● **Requirement**
In the entries below, find the line with "w0 := a.setWidth" and the line with "w2 := wordOf (arg". Return those two lines and all lines between them, exactly.

┏━━

-- ==== Sys2Proof/Machine/Lace.lean ====
section
/-! DEFINITION. Lace excitation (05_lace_excitation): amplitude ramps (R126, R127), the sense estimates (R124, R134), current limit, compliance
and trip (R128), the VEXC supply (R130) and the dissipation budget (R131, R132). Amplitudes are fractions of the commanded one in
1/65,536. -/

namespace Sys2Proof.Machine

/-! ### Fields of LACE_VEXC_CFG (R138) -/

/-- A write of LACE_VEXC_CFG takes effect at the next 1 ms update (R136): these are of the value in force. -/
def LaceBlock.vexcMax (b : LaceBlock) : Nat := b.vexcNow.field 31 16
def LaceBlock.budget (b : LaceBlock) : Nat := b.vexcNow.field 15 0

/-- The commanded amplitude. -/
def fullAmp : Nat := 65536

/-- 60 % of it: the floor of a budget reduction (R131). -/
def ampFloor : Nat := 39321

/-- 50 % of it (R127, R134). -/
def halfAmp : Nat := 32768

/-- `amp_scale` of an amplitude (R137): 0xFFFF stands for 1. -/
def ampScale (a : Nat) : Nat := satTo 0xFFFF a

/-- The amplitude a lace goes to. -/
def Lace.goal (p : Lace) : Nat := match p.ramp with | none => p.scale | some r => r.target

/-- The laces run in the present state and role (R133, R377). -/
def State.lacesRun (s : State) : Bool := s.live && s.tdm.role.drives && !s.tdm.leftTandem

/-- The drive phase that R127 restarts on differs: drive type, frequency or pulse timing. -/
def driveTypeChanged (a b : Struct) (l : Nat) : Bool :=
  decide (a.drive l ≠ b.drive l) ||
    ((b.drive l == 2 || b.drive l == 4) && decide (a.freqDiv l ≠ b.freqDiv l)) ||
    (b.drive l == 5 && (a.word .lace l 3 != b.word .lace l 3 || a.word .lace l 4 != b.word .lace l 4))

/-- The amplitude field of the drive: mV or 10 µA. -/
def Struct.driveAmp (st : Struct) (l : Nat) : Nat := if isVoltageDrive (st.drive l) then st.vAmp l else st.iAmp l

/-! ### VEXC (R130) -/

/-- The needs of the laces that are not OFF or tripped, in mV (R130): the commanded peak of a voltage drive, the measured peak of a current one; what a
running ramp lowers still counts until it has ended. A lace that a standby's structure drives counts too. -/
def State.needs (s : State) : List Nat :=
  (List.range 48).filterMap fun l =>
    let p := s.laceOf l
    let old := if p.ramp.isSome then p.need else 0
    if s.st.drive l = 0 ∨ p.tripped then (if p.ramp.isSome then some old else none)
    else some (max old (if isVoltageDrive (s.st.drive l) then s.st.vAmp l else p.need))

/-- The VEXC target in mV. -/
def State.vexcTarget (s : State) : Nat := min (max ((s.needs.foldl max 0) + 800) 3000) s.lace.vexcMax

/-! ### Ramps (R126) -/

/-- A ramp of a lace to an amplitude, from where it stands, over `ticks` (R126); one that raises the lace's need, or takes the place of one that
waits, waits at its start until VEXC has reached the new target (R130). -/
def State.rampTo (s : State) (l source target ticks : Nat) : State :=
  let p := s.laceOf l
  let need := if isVoltageDrive p.drive then max p.need (if target = 0 then 0 else s.st.vAmp l) else p.need
  let s := s.upLaceOf l fun x => { x with need := need, highZ := false }
  let hold := (decide (p.need < need) || (p.vexcHold && decide (target ≠ 0))) && decide (s.lace.measured < s.vexcTarget)
  s.upLaceOf l fun x => { x with ramp := some { source := source, target := target, start := s.tick, stop := s.tick + ticks }, vexcHold := hold }

/-- The R127 up-ramp of the committed drive, from zero, at the phase of R122 or R123; what the drive before it had of R128 ends. -/
def State.rampUp (s : State) (l : Nat) : State :=
  if !s.lacesRun ∨ s.st.drive l = 0 then s
  else
    ((s.endLimit l).upLaceOf l fun p =>
      { p with drive := s.st.drive l, interval := s.st.senseClocks l, scale := 0, upNext := none, need := 0, phaseOff := 0, limitSince := none
               record := [] }).rampTo l 0 fullAmp (s.st.rampTicks l)
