-- ==== Sys2Proof/Safety.lean ====
section
/-! DEFINITION. The terms of the statements: what a safe run is, the parts of the state that a frame names, the items that a command leaves in
the journal, and the invariants. -/

namespace Sys2Proof.Safety

open Sys2Proof.Machine

/-! ### Runs -/

/-- The step answers a next state. -/
def StepOk (s : State) : Prop := ∃ t, step s = .next t

/-- No span of undefined behaviour is open (R2). -/
def Defined (s : State) : Prop := s.ub = none

/-- `n` steps all answer next states and leave no span of undefined behaviour open. -/
def SafeRun : Nat → State → Prop
  | 0, s => Defined s
  | n + 1, s => Defined s ∧ ∃ t, step s = .next t ∧ SafeRun n t

/-! ### Frames -/

/-- A part of the state, as the frame of a statement names it: `ub` the span of undefined behaviour of R2; `freeCount` the counter of free values; `out` what has been handed outside; `mode` GLB_STATE `state` and `prev`; `intStatus` GLB_INT_STATUS, the marks of what set and sent it at this tick and the MSI-X pending bits; `glb` the other fields of the GLB registers; `counter` TMB_COUNTER; `tmb` the rest of the timebase; `committed` the structure in force; `cfg` the rest of the structure store; `spokes` front ends; `looks` looks; `mods` modulators; `switches` switches; `units` trigger units; `streams` streams; `stalls` stalls and their records; `jobs` reducer jobs; `path` the rest of the sample path; `lace` excitation; `crier` the crier queues; `queue` commands waiting and in progress; `credit` command credits; `cmd` the rest of the masters' records; `host` host rings and SPI flags; `pad` scratchpad contents; `store` central-store contents; `mem` the rest of the memories; `cal` calibration; `hlt` fault windows; `lanes` lanes; `rim` the rim; `tdm` tandem; `ldr` loader, flash, OTP and images; `snap` the snapshot. -/
inductive Part where
  | ub | freeCount | out | mode | intStatus | glb | counter | tmb | committed | cfg | spokes | looks | mods | switches
  | units | streams | stalls | jobs | path | lace | crier | queue | credit | cmd | host | pad | store | mem | cal | hlt
  | lanes | rim | tdm | ldr | snap
  deriving DecidableEq, Repr

/-- Two states agree in a part. -/
def Part.same (s t : State) : Part → Prop
  | .ub => t.ub = s.ub
  | .freeCount => t.freeCount = s.freeCount
  | .out => t.out = s.out
  | .mode => t.glb.state = s.glb.state ∧ t.glb.prev = s.glb.prev
  | .intStatus => t.glb.intStatus = s.glb.intStatus ∧ t.glb.fresh = s.glb.fresh ∧ t.glb.vecTick = s.glb.vecTick ∧
      t.glb.msixPending = s.glb.msixPending
  | .glb => { t.glb with
        state := s.glb.state, prev := s.glb.prev, intStatus := s.glb.intStatus, fresh := s.glb.fresh, vecTick := s.glb.vecTick
        msixPending := s.glb.msixPending } = s.glb
  | .counter => t.tmb.counter = s.tmb.counter
  | .tmb => { t.tmb with counter := s.tmb.counter } = s.tmb
  | .committed => t.cfg.committed = s.cfg.committed
  | .cfg => { t.cfg with committed := s.cfg.committed } = s.cfg
  | .spokes => t.path.spokes = s.path.spokes
  | .looks => t.path.looks = s.path.looks
  | .mods => t.path.mods = s.path.mods
  | .switches => t.path.switches = s.path.switches
  | .units => t.path.units = s.path.units
  | .streams => t.path.streams = s.path.streams
  | .stalls => t.path.stalls = s.path.stalls
  | .jobs => t.path.jobs = s.path.jobs
  | .path => { t.path with
        spokes := s.path.spokes, looks := s.path.looks, mods := s.path.mods, switches := s.path.switches, units := s.path.units
        streams := s.path.streams, stalls := s.path.stalls, jobs := s.path.jobs } = s.path
  | .lace => t.lace = s.lace
  | .crier => t.crier = s.crier
  | .queue => t.cmd.queue = s.cmd.queue ∧ t.cmd.long = s.cmd.long
  | .credit => ∀ m, (t.mst m).credit = (s.mst m).credit
  | .cmd => ∀ m, { t.mst m with credit := (s.mst m).credit } = s.mst m
  | .host => t.host = s.host
  | .pad => t.mem.pad = s.mem.pad
  | .store => t.mem.store = s.mem.store
  | .mem => { t.mem with pad := s.mem.pad, store := s.mem.store } = s.mem
  | .cal => t.cal = s.cal
  | .hlt => t.hlt = s.hlt
  | .lanes => t.lnk.lanes = s.lnk.lanes
  | .rim => t.lnk.rim = s.lnk.rim
  | .tdm => t.tdm = s.tdm
  | .ldr => t.ldr = s.ldr
  | .snap => t.snap = s.snap

/-- The parts that a fault event may change where windows watch it: its counters, and what the actions of R461 reach (spokes, drivers, roles, lanes,
commands in progress, loads). -/
def windowParts : List Part :=
  [.out, .mode, .intStatus, .glb, .cfg, .spokes, .looks, .streams, .stalls, .path, .lace, .crier, .queue, .cmd, .store, .cal, .hlt, .lanes
  , .rim, .tdm, .ldr]

/-- The parts that the close of a reducer interval may change. -/
def reducerParts : List Part :=
  [.freeCount, .out, .intStatus, .streams, .jobs, .path, .crier, .queue, .cmd, .pad, .store, .mem, .hlt, .snap]

/-- The parts that a register write that opens no span of R2 may change (R12, R53, R495 to R497). -/
def writeParts : List Part :=
  [.freeCount, .out, .intStatus, .glb, .stalls, .path, .lace, .crier, .queue, .credit, .cmd, .host, .pad, .store, .mem, .lanes, .rim, .tdm
  , .ldr, .snap]

/-- From `s` to `t` nothing has changed outside the parts listed; the queue of waiting commands (`pending`) never changes. -/
def UnchangedBut (ps : List Part) (s t : State) : Prop := t.pending = s.pending ∧ ∀ p, p ∉ ps → p.same s t

/-- From `s` to `t` none of the parts listed has changed, nor the queue of waiting commands. -/
def Keeps (ps : List Part) (s t : State) : Prop := t.pending = s.pending ∧ ∀ p ∈ ps, p.same s t

/-! ### Items in the journal (R390, R393, R396) -/

/-- The item in the journal slot of item `n` of queue `q`. -/
def itemAt (s : State) (q n : Nat) : Item :=
  let a := (s.mem.store.get {} (journalSlot q n)).data
  let b := (s.mem.store.get {} (journalSlot q n + 1)).data
  { w0 := a.setWidth 32, w1 := (a >>> 32).setWidth 32, w2 := b.setWidth 32, w3 := (b >>> 32).setWidth 32 }

/-- The words of a notice (R396): item `n` of queue `q`. -/
def noticeItem (q code id detail arg n : Nat) : Item :=
  { w0 := wordOf (n % 65536 * 65536 + (code * 256 + q)), w1 := wordOf (satField 16 detail * 65536 + satField 16 id)
    w2 := wordOf (arg % 2 ^ 32), w3 := wordOf (arg / 2 ^ 32) }

/-- The words of a completion (R390): item `n` of queue `q`. -/
def completionItem (q : Nat) (c : CmdItem) (status result n : Nat) : Item :=
  { w0 := wordOf (n % 65536 * 65536 + (masterNum c.master * 64 + q)), w1 := wordOf (c.cseq.toNat * 65536 + c.tag.toNat * 256 + status)
    w2 := wordOf (result % 2 ^ 32), w3 := wordOf (result / 2 ^ 32) }

/-- Between `s` and `t` an item was posted to queue `q` that still stands in its journal slot. -/
def Posts (s t : State) (q : Nat) (i : Nat → Item) : Prop :=
  ∃ n, (s.que q).posted ≤ n ∧ n < (t.que q).posted ∧ itemAt t q n = i n

/-- Between `s` and `t` this notice was posted. -/
def Notices (s t : State) (q code id detail arg : Nat) : Prop := Posts s t q (noticeItem q code id detail arg)

/-- The queue that the completions of a master go to (R390). -/
def cplQueue (s : State) (m : Master) : Nat := (s.mst m).cplQ % 64

/-- Command `c` has completed between `s` and `t`: its completion stands in the journal of its master's queue, and its credit is free again
(R384, R390). -/
def Completes (s t : State) (c : CmdItem) (status result : Nat) : Prop :=
  Posts s t (cplQueue s c.master) (completionItem (cplQueue s c.master) c status result) ∧
    (t.mst c.master).inFlight = (s.mst c.master).inFlight - 1

/-- Command `c` is the one that starts next (R385), it has opcode `op`, sets no reserved operand bit (R12), and the hub carries out commands of
that opcode in its present state (R386); no undefined use has been seen. -/
def Starts (s : State) (op : Nat) (c : CmdItem) : Prop :=
  s.cmd.queue.head? = some c ∧ c.opcode.toNat = op ∧ c.reservedClear = true ∧ s.accepts op = true ∧ s.ub = none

┗━━

● **Response**
  { w0 := a.setWidth 32, w1 := (a >>> 32).setWidth 32, w2 := b.setWidth 32, w3 := (b >>> 32).setWidth 32 }

/-- The words of a notice (R396): item `n` of queue `q`. -/
def noticeItem (q code id detail arg n : Nat) : Item :=
  { w0 := wordOf (n % 65536 * 65536 + (code * 256 + q)), w1 := wordOf (satField 16 detail * 65536 + satField 16 id)
    w2 := wordOf (arg % 2 ^ 32), w3 := wordOf (arg / 2 ^ 32) }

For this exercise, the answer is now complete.